先頭が「し」の語彙の意味と読み方
諸葛亮
字は孔明。181-234年。
中国の三国時代における蜀の宰相。
戦略に優れると共に信義にも厚い人物として尊敬される。
隆中にて隠遁していた頃、当時の人物鑑定家として有名であった司馬徽には「臥龍」と称せられたという。
晴耕雨読の日々を送っていた諸葛亮は、劉備の三顧の礼に感激して幕僚に参じ、劉備のもとで軍師・丞相として活躍し蜀の建国を助け、魏呉蜀の天下三分の計を達成した。
劉備亡き後も国力に乏しいながらも蜀の発展に努めたが、志半ばで五丈原での魏との対陣中に病死した。

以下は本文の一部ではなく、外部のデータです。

-- ==== Sys2Proof/Machine/Sequencer.lean ====
section
/-! DEFINITION. What happens in one step around an instruction: the core's side (which of reset,
micro-operation, acceptance or nothing, 60_exceptions.md rule R154) and the host agent's side (what
it drives on the input ports and what it makes of the step, 30_encoding.md rule R80).  `DELTA`
is an argument of each whose default is `Config.delta` (rule R7). -/

namespace Sys2Proof.Machine

/-- An instruction's meaning with `DELTA` as an argument (rule R7); at the default it is `exec`, whose
form is fixed (notes/assumptions/18.md). -/
def execWith (delta : Word) (i : Instr) (s : State) : Host.Outcome State Fault Refusal :=
  match i with
  | .nop => execNop s
  | .setkey k0 k1 k2 k3 => execSetkey k0 k1 k2 k3 s
  | .encipher v0 v1 => execEncipher v0 v1 s
  | .decipher v0 v1 => execDecipher v0 v1 s delta
  | .encA => execEncA s delta
  | .encB => execEncB s
  | .decA => execDecA s delta
  | .decB => execDecB s

/-- One step of the core with the given values on its input ports: the order of evaluation of rule
R154 (rules R90, R117, R170). -/
def coreStep (p : InPorts) (s : State) (delta : Word := Config.delta) : Host.Outcome State Fault Refusal :=
  if p.rst then .next (resetEvent s)
  else
    match s.st with
    | .busy => execWith delta (decodeUstep s.mode s.phase) s
    | .idle => if p.cmdValid then execWith delta (decodeCmd p) s else .next s

/-- Steps of the core under a list of port values, one a step, stopping at the first fault. -/
def coreRun (ps : List InPorts) (s : State) (delta : Word := Config.delta) :
    Host.Outcome State Fault Refusal :=
  match ps with
  | [] => .next s
  | p :: ps =>
    match coreStep p s delta with
    | .next t => coreRun ps t delta
    | .fault r => .fault r
    | .refused r => .refused r

/-- What the host drives in this step (rule R80).  With nothing left to do it presents nothing
(notes/assumptions/4.md). -/
def drivenPorts (s : State) : InPorts :=
  match s.script with
  | [] => InPorts.idle
  | .drive p :: _ => p
  | .command p :: _ => { p with rst := false, cmdValid := true }
  | .wait :: _ => InPorts.idle
  | .read :: _ => InPorts.idle
  | .reset :: _ => InPorts.reset

/-- The host is about to sample the result ports (the action READ). -/
def hostReads (s : State) : Bool :=
  match s.script with
  | .read :: _ => true
  | _ => false

/-- What the host has still to do after a step from `s` to `t` (rule R80): a command line is done
when it was accepted (`cmd_ready` was 1), `WAIT` when `dv` is 1, everything else after one step. -/
def scriptAfter (s t : State) : List HostAction :=
  match s.script with
  | [] => []
  | .drive _ :: rest => rest
  | .command p :: rest => if portCmdReady s then rest else .command p :: rest
  | .wait :: rest => if portDv t then rest else .wait :: rest
  | .read :: rest => rest
  | .reset :: rest => rest

/-- The values the host has read, after a step from `s` (rule R80): READ samples the output ports
as they stand in `s`. -/
def resultsAfter (s : State) : List (Word × Word) :=
  if hostReads s then s.results ++ (readResult s).toList else s.results

/-- The host agent's own data brought up to date after the core has stepped from `s` to `t`. -/
def hostAdvance (s t : State) : State := { t with script := scriptAfter s t, results := resultsAfter s }

/-- One step of core and host together.  A READ while `dv` = 0 has no value: the protocol violation
`NoData`, a fault in the host agent (rule R156). -/
def machineStep (s : State) (delta : Word := Config.delta) : Host.Outcome State Fault Refusal :=
  if hostReads s && !portDv s then .fault (.protocolViolation .noData)
  else
    match coreStep (drivenPorts s) s delta with
    | .next t => .next (hostAdvance s t)
    | .fault r => .fault r
    | .refused r => .refused r

/-- `s` with a command placed so that the very next step accepts it: the core idle, and the host's
next action one step of those port values. -/
def placeCommand (p : InPorts) (s : State) : State :=
  { s with st := .idle, script := .drive p :: s.script }

end Sys2Proof.Machine
end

この時の「死せる孔明、生ける仲達を走らす」の故事は有名。
著書としては「出師の表」がある。
諸葛亮は早くに親を亡くして孤児となり、弟の諸葛均と共に豫章太守をしていた叔父の諸葛玄を頼ったが、やがて諸葛玄が戦死したので、諸葛亮は荊州で弟と共に隠遁生活を送った。
207年、徐庶から諸葛亮の賢を聞いた劉備より三顧の礼を以て迎えられ、華北の曹操、江南の孫権に対して荊州・益州を領して対抗すべしとする天下三分の計を説いた。
208年の曹操の南下に際しては、呉の孫権の元に使者として往き、これを説き伏せて同盟を成し遂げ、赤壁の戦いで勝利を得、これに乗じて荊州を制圧、次いで214年には益州を平定した。
しかし、後に荊州は呉によって攻略され、荊州を守っていた関羽が殺される。
221年に蜀漢が成立すると諸葛亮は丞相となって内政の充実に取り組むも、関羽を殺された恨みから劉備が呉討伐に乗り出して失敗、223年に失意のうちに劉備は亡くなり、諸葛亮は後事を託された。
劉備が死んで劉禅が即位すると、呉との関係を修復して同盟を結び、南方の雲南に及ぶ異民族を慰撫して後顧の憂いを除き、227年には「出師の表」を奏上して魏に対する北伐を敢行した。
以後7年間に5度の北伐を行ったが少果を得るばかりで、その大志が成就することはなく、遂に五丈原の対陣中に病で死去した。
享年54歳。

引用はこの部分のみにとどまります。